-- ==== Sys2Proof/Laws/State.lean ====
section
/-! SUPPORT. What each update of one block does to each field of the state and to each record read from it,
true by computation. -/

namespace Sys2Proof.Machine

/-! ### mi -/

section
variable (s : State) (f : Intake → Intake)

@[simp] theorem onMi_now : (s.onMi f).now = s.now := rfl
@[simp] theorem onMi_resetHeld : (s.onMi f).resetHeld = s.resetHeld := rfl
@[simp] theorem onMi_mi : (s.onMi f).mi = f s.mi := rfl
@[simp] theorem onMi_st : (s.onMi f).st = s.st := rfl
@[simp] theorem onMi_swu : (s.onMi f).swu = s.swu := rfl
@[simp] theorem onMi_cdu : (s.onMi f).cdu = s.cdu := rfl
@[simp] theorem onMi_vrg : (s.onMi f).vrg = s.vrg := rfl
@[simp] theorem onMi_hsv : (s.onMi f).hsv = s.hsv := rfl
@[simp] theorem onMi_ubp : (s.onMi f).ubp = s.ubp := rfl
@[simp] theorem onMi_evr : (s.onMi f).evr = s.evr := rfl
@[simp] theorem onMi_hlk : (s.onMi f).hlk = s.hlk := rfl
@[simp] theorem onMi_su : (s.onMi f).su = s.su := rfl
@[simp] theorem onMi_pending : (s.onMi f).pending = s.pending := rfl
@[simp] theorem onMi_step (i : StepIx) : (s.onMi f).step i = s.step i := rfl
@[simp] theorem onMi_sw (i : StepIx) : (s.onMi f).sw i = s.sw i := rfl
@[simp] theorem onMi_cd (i : StepIx) : (s.onMi f).cd i = s.cd i := rfl
@[simp] theorem onMi_ub (i : StepIx) : (s.onMi f).ub i = s.ub i := rfl
@[simp] theorem onMi_qty (q : QtyIx) : (s.onMi f).qty q = s.qty q := rfl
@[simp] theorem onMi_notice (c : NoticeClass) : (s.onMi f).notice c = s.notice c := rfl
@[simp] theorem onMi_y (k : YardItem) : (s.onMi f).y k = s.y k := rfl
@[simp] theorem onMi_ySec (k : YardItem) : (s.onMi f).ySec k = s.ySec k := rfl
@[simp] theorem onMi_uptime : (s.onMi f).uptime = s.uptime := rfl

end

/-! ### st -/

section
variable (s : State) (f : StepTable → StepTable)

@[simp] theorem onSt_now : (s.onSt f).now = s.now := rfl
@[simp] theorem onSt_resetHeld : (s.onSt f).resetHeld = s.resetHeld := rfl
@[simp] theorem onSt_mi : (s.onSt f).mi = s.mi := rfl
@[simp] theorem onSt_st : (s.onSt f).st = f s.st := rfl
@[simp] theorem onSt_swu : (s.onSt f).swu = s.swu := rfl
@[simp] theorem onSt_cdu : (s.onSt f).cdu = s.cdu := rfl
@[simp] theorem onSt_vrg : (s.onSt f).vrg = s.vrg := rfl
@[simp] theorem onSt_hsv : (s.onSt f).hsv = s.hsv := rfl
@[simp] theorem onSt_ubp : (s.onSt f).ubp = s.ubp := rfl
@[simp] theorem onSt_evr : (s.onSt f).evr = s.evr := rfl
@[simp] theorem onSt_hlk : (s.onSt f).hlk = s.hlk := rfl
@[simp] theorem onSt_su : (s.onSt f).su = s.su := rfl
@[simp] theorem onSt_pending : (s.onSt f).pending = s.pending := rfl
@[simp] theorem onSt_link (l : Link) : (s.onSt f).link l = s.link l := by
  cases l <;> rfl
@[simp] theorem onSt_sw (i : StepIx) : (s.onSt f).sw i = s.sw i := rfl
@[simp] theorem onSt_cd (i : StepIx) : (s.onSt f).cd i = s.cd i := rfl
@[simp] theorem onSt_ub (i : StepIx) : (s.onSt f).ub i = s.ub i := rfl
@[simp] theorem onSt_qty (q : QtyIx) : (s.onSt f).qty q = s.qty q := rfl
@[simp] theorem onSt_notice (c : NoticeClass) : (s.onSt f).notice c = s.notice c := rfl
@[simp] theorem onSt_y (k : YardItem) : (s.onSt f).y k = s.y k := rfl
@[simp] theorem onSt_ySec (k : YardItem) : (s.onSt f).ySec k = s.ySec k := rfl
@[simp] theorem onSt_uptime : (s.onSt f).uptime = s.uptime := rfl

end

/-! ### swu -/

section
variable (s : State) (f : Switching → Switching)

@[simp] theorem onSwu_now : (s.onSwu f).now = s.now := rfl
@[simp] theorem onSwu_resetHeld : (s.onSwu f).resetHeld = s.resetHeld := rfl
@[simp] theorem onSwu_mi : (s.onSwu f).mi = s.mi := rfl
@[simp] theorem onSwu_st : (s.onSwu f).st = s.st := rfl
@[simp] theorem onSwu_swu : (s.onSwu f).swu = f s.swu := rfl
@[simp] theorem onSwu_cdu : (s.onSwu f).cdu = s.cdu := rfl
@[simp] theorem onSwu_vrg : (s.onSwu f).vrg = s.vrg := rfl
@[simp] theorem onSwu_hsv : (s.onSwu f).hsv = s.hsv := rfl
@[simp] theorem onSwu_ubp : (s.onSwu f).ubp = s.ubp := rfl
@[simp] theorem onSwu_evr : (s.onSwu f).evr = s.evr := rfl
@[simp] theorem onSwu_hlk : (s.onSwu f).hlk = s.hlk := rfl
@[simp] theorem onSwu_su : (s.onSwu f).su = s.su := rfl
@[simp] theorem onSwu_pending : (s.onSwu f).pending = s.pending := rfl
@[simp] theorem onSwu_link (l : Link) : (s.onSwu f).link l = s.link l := by
  cases l <;> rfl
@[simp] theorem onSwu_step (i : StepIx) : (s.onSwu f).step i = s.step i := rfl
@[simp] theorem onSwu_cd (i : StepIx) : (s.onSwu f).cd i = s.cd i := rfl
@[simp] theorem onSwu_ub (i : StepIx) : (s.onSwu f).ub i = s.ub i := rfl
@[simp] theorem onSwu_qty (q : QtyIx) : (s.onSwu f).qty q = s.qty q := rfl
@[simp] theorem onSwu_notice (c : NoticeClass) : (s.onSwu f).notice c = s.notice c := rfl
@[simp] theorem onSwu_y (k : YardItem) : (s.onSwu f).y k = s.y k := rfl
@[simp] theorem onSwu_ySec (k : YardItem) : (s.onSwu f).ySec k = s.ySec k := rfl
@[simp] theorem onSwu_uptime : (s.onSwu f).uptime = s.uptime := rfl

end

/-! ### cdu -/

section
variable (s : State) (f : Cooldown → Cooldown)

@[simp] theorem onCdu_now : (s.onCdu f).now = s.now := rfl
@[simp] theorem onCdu_resetHeld : (s.onCdu f).resetHeld = s.resetHeld := rfl
@[simp] theorem onCdu_mi : (s.onCdu f).mi = s.mi := rfl
@[simp] theorem onCdu_st : (s.onCdu f).st = s.st := rfl
@[simp] theorem onCdu_swu : (s.onCdu f).swu = s.swu := rfl
@[simp] theorem onCdu_cdu : (s.onCdu f).cdu = f s.cdu := rfl
@[simp] theorem onCdu_vrg : (s.onCdu f).vrg = s.vrg := rfl
@[simp] theorem onCdu_hsv : (s.onCdu f).hsv = s.hsv := rfl
@[simp] theorem onCdu_ubp : (s.onCdu f).ubp = s.ubp := rfl
@[simp] theorem onCdu_evr : (s.onCdu f).evr = s.evr := rfl
@[simp] theorem onCdu_hlk : (s.onCdu f).hlk = s.hlk := rfl
@[simp] theorem onCdu_su : (s.onCdu f).su = s.su := rfl
@[simp] theorem onCdu_pending : (s.onCdu f).pending = s.pending := rfl
@[simp] theorem onCdu_link (l : Link) : (s.onCdu f).link l = s.link l := by
  cases l <;> rfl
@[simp] theorem onCdu_step (i : StepIx) : (s.onCdu f).step i = s.step i := rfl
@[simp] theorem onCdu_sw (i : StepIx) : (s.onCdu f).sw i = s.sw i := rfl
@[simp] theorem onCdu_ub (i : StepIx) : (s.onCdu f).ub i = s.ub i := rfl
@[simp] theorem onCdu_qty (q : QtyIx) : (s.onCdu f).qty q = s.qty q := rfl
@[simp] theorem onCdu_notice (c : NoticeClass) : (s.onCdu f).notice c = s.notice c := rfl
@[simp] theorem onCdu_y (k : YardItem) : (s.onCdu f).y k = s.y k := rfl
@[simp] theorem onCdu_ySec (k : YardItem) : (s.onCdu f).ySec k = s.ySec k := rfl
@[simp] theorem onCdu_uptime : (s.onCdu f).uptime = s.uptime := rfl

end

/-! ### vrg -/

section
variable (s : State) (f : Regulator → Regulator)

@[simp] theorem onVrg_now : (s.onVrg f).now = s.now := rfl
@[simp] theorem onVrg_resetHeld : (s.onVrg f).resetHeld = s.resetHeld := rfl
@[simp] theorem onVrg_mi : (s.onVrg f).mi = s.mi := rfl
@[simp] theorem onVrg_st : (s.onVrg f).st = s.st := rfl
@[simp] theorem onVrg_swu : (s.onVrg f).swu = s.swu := rfl
@[simp] theorem onVrg_cdu : (s.onVrg f).cdu = s.cdu := rfl
@[simp] theorem onVrg_vrg : (s.onVrg f).vrg = f s.vrg := rfl
@[simp] theorem onVrg_hsv : (s.onVrg f).hsv = s.hsv := rfl
@[simp] theorem onVrg_ubp : (s.onVrg f).ubp = s.ubp := rfl
@[simp] theorem onVrg_evr : (s.onVrg f).evr = s.evr := rfl
@[simp] theorem onVrg_hlk : (s.onVrg f).hlk = s.hlk := rfl
@[simp] theorem onVrg_su : (s.onVrg f).su = s.su := rfl
@[simp] theorem onVrg_pending : (s.onVrg f).pending = s.pending := rfl
@[simp] theorem onVrg_link (l : Link) : (s.onVrg f).link l = s.link l := by
  cases l <;> rfl
@[simp] theorem onVrg_step (i : StepIx) : (s.onVrg f).step i = s.step i := rfl
@[simp] theorem onVrg_sw (i : StepIx) : (s.onVrg f).sw i = s.sw i := rfl
@[simp] theorem onVrg_cd (i : StepIx) : (s.onVrg f).cd i = s.cd i := rfl
@[simp] theorem onVrg_ub (i : StepIx) : (s.onVrg f).ub i = s.ub i := rfl
@[simp] theorem onVrg_qty (q : QtyIx) : (s.onVrg f).qty q = s.qty q := rfl
@[simp] theorem onVrg_notice (c : NoticeClass) : (s.onVrg f).notice c = s.notice c := rfl
@[simp] theorem onVrg_y (k : YardItem) : (s.onVrg f).y k = s.y k := rfl
@[simp] theorem onVrg_ySec (k : YardItem) : (s.onVrg f).ySec k = s.ySec k := rfl
@[simp] theorem onVrg_uptime : (s.onVrg f).uptime = s.uptime := rfl

end

/-! ### hsv -/

section
variable (s : State) (f : Harmonics → Harmonics)

@[simp] theorem onHsv_now : (s.onHsv f).now = s.now := rfl
@[simp] theorem onHsv_resetHeld : (s.onHsv f).resetHeld = s.resetHeld := rfl
@[simp] theorem onHsv_mi : (s.onHsv f).mi = s.mi := rfl
@[simp] theorem onHsv_st : (s.onHsv f).st = s.st := rfl
@[simp] theorem onHsv_swu : (s.onHsv f).swu = s.swu := rfl
@[simp] theorem onHsv_cdu : (s.onHsv f).cdu = s.cdu := rfl
@[simp] theorem onHsv_vrg : (s.onHsv f).vrg = s.vrg := rfl
@[simp] theorem onHsv_hsv : (s.onHsv f).hsv = f s.hsv := rfl
@[simp] theorem onHsv_ubp : (s.onHsv f).ubp = s.ubp := rfl
@[simp] theorem onHsv_evr : (s.onHsv f).evr = s.evr := rfl
@[simp] theorem onHsv_hlk : (s.onHsv f).hlk = s.hlk := rfl
@[simp] theorem onHsv_su : (s.onHsv f).su = s.su := rfl
@[simp] theorem onHsv_pending : (s.onHsv f).pending = s.pending := rfl
@[simp] theorem onHsv_link (l : Link) : (s.onHsv f).link l = s.link l := by
  cases l <;> rfl
@[simp] theorem onHsv_step (i : StepIx) : (s.onHsv f).step i = s.step i := rfl
@[simp] theorem onHsv_sw (i : StepIx) : (s.onHsv f).sw i = s.sw i := rfl
@[simp] theorem onHsv_cd (i : StepIx) : (s.onHsv f).cd i = s.cd i := rfl
@[simp] theorem onHsv_ub (i : StepIx) : (s.onHsv f).ub i = s.ub i := rfl
@[simp] theorem onHsv_notice (c : NoticeClass) : (s.onHsv f).notice c = s.notice c := rfl
@[simp] theorem onHsv_y (k : YardItem) : (s.onHsv f).y k = s.y k := rfl
@[simp] theorem onHsv_ySec (k : YardItem) : (s.onHsv f).ySec k = s.ySec k := rfl
@[simp] theorem onHsv_uptime : (s.onHsv f).uptime = s.uptime := rfl

end

/-! ### ubp -/

section
variable (s : State) (f : Unbalance → Unbalance)

@[simp] theorem onUbp_now : (s.onUbp f).now = s.now := rfl
@[simp] theorem onUbp_resetHeld : (s.onUbp f).resetHeld = s.resetHeld := rfl
@[simp] theorem onUbp_mi : (s.onUbp f).mi = s.mi := rfl
@[simp] theorem onUbp_st : (s.onUbp f).st = s.st := rfl
@[simp] theorem onUbp_swu : (s.onUbp f).swu = s.swu := rfl
@[simp] theorem onUbp_cdu : (s.onUbp f).cdu = s.cdu := rfl
@[simp] theorem onUbp_vrg : (s.onUbp f).vrg = s.vrg := rfl
@[simp] theorem onUbp_hsv : (s.onUbp f).hsv = s.hsv := rfl
@[simp] theorem onUbp_ubp : (s.onUbp f).ubp = f s.ubp := rfl
@[simp] theorem onUbp_evr : (s.onUbp f).evr = s.evr := rfl
@[simp] theorem onUbp_hlk : (s.onUbp f).hlk = s.hlk := rfl
@[simp] theorem onUbp_su : (s.onUbp f).su = s.su := rfl
@[simp] theorem onUbp_pending : (s.onUbp f).pending = s.pending := rfl
@[simp] theorem onUbp_link (l : Link) : (s.onUbp f).link l = s.link l := by
  cases l <;> rfl
@[simp] theorem onUbp_step (i : StepIx) : (s.onUbp f).step i = s.step i := rfl
@[simp] theorem onUbp_sw (i : StepIx) : (s.onUbp f).sw i = s.sw i := rfl
@[simp] theorem onUbp_cd (i : StepIx) : (s.onUbp f).cd i = s.cd i := rfl
@[simp] theorem onUbp_qty (q : QtyIx) : (s.onUbp f).qty q = s.qty q := rfl
@[simp] theorem onUbp_notice (c : NoticeClass) : (s.onUbp f).notice c = s.notice c := rfl
@[simp] theorem onUbp_y (k : YardItem) : (s.onUbp f).y k = s.y k := rfl
@[simp] theorem onUbp_ySec (k : YardItem) : (s.onUbp f).ySec k = s.ySec k := rfl
@[simp] theorem onUbp_uptime : (s.onUbp f).uptime = s.uptime := rfl

end

/-! ### evr -/

section
variable (s : State) (f : Router → Router)

@[simp] theorem onEvr_now : (s.onEvr f).now = s.now := rfl
@[simp] theorem onEvr_resetHeld : (s.onEvr f).resetHeld = s.resetHeld := rfl
@[simp] theorem onEvr_mi : (s.onEvr f).mi = s.mi := rfl
@[simp] theorem onEvr_st : (s.onEvr f).st = s.st := rfl
@[simp] theorem onEvr_swu : (s.onEvr f).swu = s.swu := rfl
@[simp] theorem onEvr_cdu : (s.onEvr f).cdu = s.cdu := rfl
@[simp] theorem onEvr_vrg : (s.onEvr f).vrg = s.vrg := rfl
@[simp] theorem onEvr_hsv : (s.onEvr f).hsv = s.hsv := rfl
@[simp] theorem onEvr_ubp : (s.onEvr f).ubp = s.ubp := rfl
@[simp] theorem onEvr_evr : (s.onEvr f).evr = f s.evr := rfl
@[simp] theorem onEvr_hlk : (s.onEvr f).hlk = s.hlk := rfl
@[simp] theorem onEvr_su : (s.onEvr f).su = s.su := rfl
@[simp] theorem onEvr_pending : (s.onEvr f).pending = s.pending := rfl
@[simp] theorem onEvr_link (l : Link) : (s.onEvr f).link l = s.link l := by
  cases l <;> rfl
@[simp] theorem onEvr_step (i : StepIx) : (s.onEvr f).step i = s.step i := rfl
@[simp] theorem onEvr_sw (i : StepIx) : (s.onEvr f).sw i = s.sw i := rfl
@[simp] theorem onEvr_cd (i : StepIx) : (s.onEvr f).cd i = s.cd i := rfl
@[simp] theorem onEvr_ub (i : StepIx) : (s.onEvr f).ub i = s.ub i := rfl
@[simp] theorem onEvr_qty (q : QtyIx) : (s.onEvr f).qty q = s.qty q := rfl
@[simp] theorem onEvr_notice (c : NoticeClass) : (s.onEvr f).notice c = s.notice c := rfl
@[simp] theorem onEvr_y (k : YardItem) : (s.onEvr f).y k = s.y k := rfl
@[simp] theorem onEvr_ySec (k : YardItem) : (s.onEvr f).ySec k = s.ySec k := rfl
@[simp] theorem onEvr_uptime : (s.onEvr f).uptime = s.uptime := rfl

end

/-! ### hlk -/

section
variable (s : State) (f : HostLink → HostLink)
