-- ==== Sys2Proof/Laws/Chain.lean ====
section
/-! SUPPORT. What the switching machinery can do, said once. `Atom` lists the elementary changes that results,
the queue, the dispatcher, the hold causes, the routes, lockouts and PROTECTION opens are made of, each with
the conditions under which it is made; `Chain` is a run of them; and every operation of the machinery is a
chain (Laws/Machinery.lean). A property that every atom keeps is kept by all of them. -/

namespace Sys2Proof.Machine

/-- What the queue keeps (R47): no step twice, no PROTECTION entry, and its order. -/
def QueueOk (q : List Entry) : Prop :=
  (q.map (·.step)).Nodup ∧ (∀ e ∈ q, e.origin ≠ .protection) ∧ q.Pairwise Entry.before

/-- An operation record that is left as the slot sees it. -/
def SameOp (a b : Option OpRecord) : Prop :=
  b = none ∨ ∃ o p, a = some o ∧ b = some p ∧ p.origin = o.origin ∧ p.holdsSlot = o.holdsSlot

/-- The coils of a step as an operation may leave them (R60). -/
def CoilsOk (w : SwuStep) : Prop :=
  ¬(w.closeCoil = true ∧ (w.tripA = true ∨ w.tripB = true)) ∧ w.tripA = w.tripB

/-- The elementary changes of the switching machinery. -/
inductive Atom : State → State → Prop
  | notices (s : State) (n : Vector Notice 14) : Atom s { s with hlk := { s.hlk with notices := n } }
  | router (s : State) (e : Router) (routes : e.routes = s.evr.routes) : Atom s { s with evr := e }
  | removals (s : State) (f : QtyIx → Option Removal) :
      Atom s { s with hsv := { s.hsv with
        qtys := Tab.build (fun q => { s.hsv.qtys.get q with removal := f q }) } }
  | regulator (s : State) (r : RegState) (t : Option Target) (b a : Nat) (n : Bool)
      (hold : r = .hold ↔ s.vrg.reg = .hold) :
      Atom s { s with vrg := { s.vrg with reg := r, target := t, below := b, above := a, noCandidate := n } }
  | hold (s : State) (h : HoldSet) (r : RegState) (t : Option Target) (b a : Nat)
      (sound : r = .hold ↔ (s.vrg.mode ≠ .auto ∨ h.any = true)) :
      Atom s { s with vrg := { s.vrg with holds := h, reg := r, target := t, below := b, above := a } }
  | queue (s : State) (q : List Entry) (keeps : QueueOk s.swu.queue → QueueOk q) :
      Atom s { s with swu := { s.swu with queue := q } }
  | result (s : State) (r : Option StationResult) : Atom s { s with swu := { s.swu with stationResult := r } }
  | executor (s : State) (i : StepIx) (w : SwuStep)
      (coils : CoilsOk (s.sw i) → CoilsOk w) (op : SameOp (s.sw i).op w.op)
      (retries : w.retries = (s.sw i).retries) (failed : w.breakerFail = (s.sw i).breakerFail) :
      Atom s { s with swu := { s.swu with steps := Tab.put s.swu.steps i w } }
  | freeSlot (s : State) (i : StepIx) (held : s.swu.slot = some i) (gone : (s.sw i).op = none) :
      Atom s { s with swu := { s.swu with slot := none } }
  | dispatch (s : State) (i : StepIx) (o : OpRecord) (n : Nat) (free : (s.sw i).op = none)
      (slot : o.origin ≠ .protection → s.swu.slot = none)
      (holds : o.holdsSlot = true ↔ o.origin ≠ .protection) :
      Atom s { s with swu := { s.swu with
        slot := if o.origin = .protection then s.swu.slot else some i
        steps := Tab.put s.swu.steps i { s.sw i with op := some o, opCount := n } } }
  | move (s : State) (i : StepIx) (new : StepState) (b : Basis) (c : Cause) :
      Atom s ((s.onSt (fun t => t.move i new b c s.uptime)).onSw i (fun r => { r with retries := none }))
  | capture (s : State) (c : Option Capture) (l : Option CaptureRec) :
      Atom s { s with ubp := { s.ubp with capture := c, lastCapture := l } }
  | cooldown (s : State) (c : Cooldown)
      (duty : ∀ i, (s.cd i).duty ≤ Config.dutyMax → (c.steps.get i).duty ≤ Config.dutyMax)
      (budget : c.budget = s.cdu.budget ∨ c.budget = s.cdu.budget + 1 ∧ s.budgetExhausted = false)
      (start : c.startUp = s.cdu.startUp) :
      Atom s { s with cdu := c }

/-- A run of elementary changes. -/
def Chain (s t : State) : Prop := Relation.ReflTransGen Atom s t

theorem Chain.refl (s : State) : Chain s s := Relation.ReflTransGen.refl

theorem Chain.trans {s t u : State} (h : Chain s t) (k : Chain t u) : Chain s u :=
  Relation.ReflTransGen.trans h k

theorem Chain.single {s t : State} (h : Atom s t) : Chain s t := Relation.ReflTransGen.single h

/-- One more atom at the end of a chain. -/
theorem Chain.then_ {s t u : State} (h : Chain s t) (a : Atom t u) : Chain s u := h.trans (.single a)

/-- A change that is made or not. -/
theorem Chain.ite {s t u : State} {c : Prop} [Decidable c] (h : c → Chain s t) (k : ¬c → Chain s u) :
    Chain s (if c then t else u) := by
  split
  · exact h ‹_›
  · exact k ‹_›

/-- A fold of chains is a chain. -/
theorem Chain.foldl {α : Type} (f : State → α → State) (h : ∀ s a, Chain s (f s a)) (xs : List α)
    (s : State) : Chain s (xs.foldl f s) := by
  induction xs generalizing s with
  | nil => exact .refl s
  | cons a as ih => exact (h s a).trans (ih (f s a))

/-- What every atom keeps, a chain keeps. -/
theorem Chain.keeps {P : State → Prop} (h : ∀ s t, Atom s t → P s → P t) {s t : State} (c : Chain s t)
    (p : P s) : P t := by
  induction c with
  | refl => exact p
  | tail _ a ih => exact h _ _ a ih

/-- What no atom changes, a chain does not change. -/
theorem Chain.same {α : Type} (g : State → α) (h : ∀ s t, Atom s t → g t = g s) {s t : State}
    (c : Chain s t) : g t = g s := by
  induction c with
  | refl => rfl
  | tail _ a ih => rw [h _ _ a, ih]

/-! ### What no part of the machinery changes -/

theorem Atom.now {s t : State} (h : Atom s t) : t.now = s.now := by cases h <;> rfl
theorem Atom.resetHeld {s t : State} (h : Atom s t) : t.resetHeld = s.resetHeld := by cases h <;> rfl
theorem Atom.mi {s t : State} (h : Atom s t) : t.mi = s.mi := by cases h <;> rfl
theorem Atom.su {s t : State} (h : Atom s t) : t.su = s.su := by cases h <;> rfl
theorem Atom.pending {s t : State} (h : Atom s t) : t.pending = s.pending := by cases h <;> rfl
theorem Atom.mode {s t : State} (h : Atom s t) : t.vrg.mode = s.vrg.mode := by cases h <;> rfl
theorem Atom.staged {s t : State} (h : Atom s t) : t.swu.staged = s.swu.staged := by cases h <;> rfl
theorem Atom.ub {s t : State} (h : Atom s t) : t.ubp.steps = s.ubp.steps := by cases h <;> rfl
theorem Atom.marks {s t : State} (h : Atom s t) : t.hsv.marks = s.hsv.marks := by cases h <;> rfl
theorem Atom.routes {s t : State} (h : Atom s t) : t.evr.routes = s.evr.routes := by
  cases h <;> first | rfl | assumption

theorem Chain.now {s t : State} (h : Chain s t) : t.now = s.now := h.same State.now (fun _ _ => Atom.now)
theorem Chain.resetHeld {s t : State} (h : Chain s t) : t.resetHeld = s.resetHeld :=
  h.same State.resetHeld (fun _ _ => Atom.resetHeld)
theorem Chain.mi {s t : State} (h : Chain s t) : t.mi = s.mi := h.same State.mi (fun _ _ => Atom.mi)
theorem Chain.su {s t : State} (h : Chain s t) : t.su = s.su := h.same State.su (fun _ _ => Atom.su)
theorem Chain.pending {s t : State} (h : Chain s t) : t.pending = s.pending :=
  h.same State.pending (fun _ _ => Atom.pending)
theorem Chain.mode {s t : State} (h : Chain s t) : t.vrg.mode = s.vrg.mode :=
  h.same (fun s => s.vrg.mode) (fun _ _ => Atom.mode)
theorem Chain.staged {s t : State} (h : Chain s t) : t.swu.staged = s.swu.staged :=
  h.same (fun s => s.swu.staged) (fun _ _ => Atom.staged)
theorem Chain.ub {s t : State} (h : Chain s t) : t.ubp.steps = s.ubp.steps :=
  h.same (fun s => s.ubp.steps) (fun _ _ => Atom.ub)
theorem Chain.marks {s t : State} (h : Chain s t) : t.hsv.marks = s.hsv.marks :=
  h.same (fun s => s.hsv.marks) (fun _ _ => Atom.marks)
theorem Chain.routes {s t : State} (h : Chain s t) : t.evr.routes = s.evr.routes :=
  h.same (fun s => s.evr.routes) (fun _ _ => Atom.routes)

/-- The Host Link but for its notices. -/
theorem Chain.hlk {s t : State} (h : Chain s t) : { t.hlk with notices := s.hlk.notices } = s.hlk := by
  have : ∀ a b, Atom a b → (fun x : State => { x.hlk with notices := s.hlk.notices }) b
      = (fun x : State => { x.hlk with notices := s.hlk.notices }) a := by
    intro a b k; cases k <;> rfl
  exact h.same (fun x : State => { x.hlk with notices := s.hlk.notices }) this

/-- A move changes the record of its step alone. -/
theorem StepTable.move_get (t : StepTable) (i j : StepIx) (new : StepState) (b : Basis) (c : Cause) (u : Nat) :
    (t.move i new b c u).steps.get j
      = if j = i then (t.steps.get i).move new b c u else t.steps.get j := by
  show (Tab.upd t.steps i (fun r => r.move new b c u)).get j = _
  exact Tab.get_upd ..

/-- A step's position and contacts. -/
theorem Atom.position {s t : State} (h : Atom s t) (i : StepIx) :
    (t.step i).position = (s.step i).position ∧ (t.step i).closedIn = (s.step i).closedIn
      ∧ (t.step i).openIn = (s.step i).openIn ∧ (t.step i).lastDefinite = (s.step i).lastDefinite
      ∧ (t.step i).disagreeFrom = (s.step i).disagreeFrom := by
  cases h with
  | move j new b c =>
    have e : ((s.onSt (fun t => t.move j new b c s.uptime)).onSw j (fun r => { r with retries := none })).step i
        = (s.st.move j new b c s.uptime).steps.get i := rfl
    rw [e, StepTable.move_get]
    split
    · subst_vars
      exact ⟨rfl, rfl, rfl, rfl, rfl⟩
    · exact ⟨rfl, rfl, rfl, rfl, rfl⟩
  | _ => exact ⟨rfl, rfl, rfl, rfl, rfl⟩

theorem Chain.position {s t : State} (h : Chain s t) (i : StepIx) :
    (t.step i).position = (s.step i).position :=
  h.same (fun s => (s.step i).position) (fun _ _ a => (a.position i).1)

theorem Chain.closedIn {s t : State} (h : Chain s t) (i : StepIx) :
    (t.step i).closedIn = (s.step i).closedIn :=
  h.same (fun s => (s.step i).closedIn) (fun _ _ a => (a.position i).2.1)

theorem Chain.openIn {s t : State} (h : Chain s t) (i : StepIx) :
    (t.step i).openIn = (s.step i).openIn :=
  h.same (fun s => (s.step i).openIn) (fun _ _ a => (a.position i).2.2.1)

theorem Chain.disagreeFrom {s t : State} (h : Chain s t) (i : StepIx) :
    (t.step i).disagreeFrom = (s.step i).disagreeFrom :=
  h.same (fun s => (s.step i).disagreeFrom) (fun _ _ a => (a.position i).2.2.2.2)

/-- A quantity but for its last removal. -/
theorem Chain.quantity {s t : State} (h : Chain s t) (q : QtyIx) :
    { t.qty q with removal := none } = { s.qty q with removal := none } := by
  refine h.same (fun x : State => { x.qty q with removal := none }) ?_
  intro a b k
  cases k with
  | removals f => simp [State.qty]
  | _ => rfl

end Sys2Proof.Machine
end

■ **DIRECTIONS FOR THIS TASK**
Note each line of the material holding "SameOp" and copy it out.

■ **ANSWER**
def SameOp (a b : Option OpRecord) : Prop :=
      (coils : CoilsOk (s.sw i) → CoilsOk w) (op : SameOp (s.sw i).op w.op)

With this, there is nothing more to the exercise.